You know the old saw about "Don't drink the water in Mexico," right? [I'm talking the nation, not the attraction in World Showcase!] Well, the people living in Mexico aren't sick all the time, because they have developed an immunity to whatever water-borne "bug" causes "Montezuma's Revenge."
So if you don't live in Central Florida, your immune system doesn't recognize the cold viruses and stomach bugs that live in Central Florida, and if your immune system doesn't know how to fight it, you get sick. But at home, it's likely that your immune system successfully fights off many of the cold and stomach bugs that live in your area, and you don't even know it.
Add into all of this the fact that the Orlando area is a HUGE vacation destination, so we as travelers not only have to deal with the native Central Florida germs, but also all the germs brought there from all over the country and other parts of the world by our fellow travelers.
It's MUCH easier to get sick after exposure to new "bugs," after exposure to germs that your immune system doesn't recognize and doesn't know how to fight.
My wife is a pediatrician.
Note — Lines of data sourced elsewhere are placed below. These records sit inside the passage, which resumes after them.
-- ==== Sys2Proof/Config.lean ====
section
/-! DEFINITION. The parameters of R6 and the free values.

`LTAB` and `RTAB` (R80, R81) stand in Machine/Tables.lean. `HOSTBUS` is read by no rule and is not
represented (R6, D30). -/

namespace Sys2Proof.Config

/-- `CW`, the width of the coordinate registers: 16 for this hardware (R6, D4). -/
def CW : Nat := 16

/-- One less than `RASTER_CAP`. Opaque: the spec leaves the capacity OPEN (R6, D5; log entry 1). -/
opaque rasterCapPred : Nat

/-- `RASTER_CAP`, the number of cells of `RAS`. All that is known of it is `1 <= RASTER_CAP` (R6). -/
def rasterCap : Nat := rasterCapPred + 1

/-- FREE VALUE: the unspecified bit that cell `a` of `RAS` holds after the `epoch`-th reset, until the
host writes the cell (R41, U7; log entry 2). -/
opaque rasAfterReset (epoch a : Nat) : Bit

/-- The fixed length of an identifier (R6). -/
def idLength : Nat := 8

/-- The fixed length of a pattern (R6). -/
def patLength : Nat := 67

end Sys2Proof.Config
end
She spent her entire life, through medical school, in the city of Philadelphia. Being exposed to sick kids during medical school didn't increase her getting sick because she'd spent her whole life being exposed to Philadelphia's "bugs." And then we moved to the Cleveland area for her residency, 500 miles away. She picked up her first "bug" about a week or so after we moved, and I followed close behind. During our first year there, these two healthy people in their late 20's who almost never got sick were sick an awful lot. After our first full year in Cleveland, after we were exposed to all of the seasonal bugs, we went back to being our normal healthy selves, as our immune systems learned how to recognize and fight the bugs there. Then we moved to Atlantic City and went through that lovely cycle all over again ....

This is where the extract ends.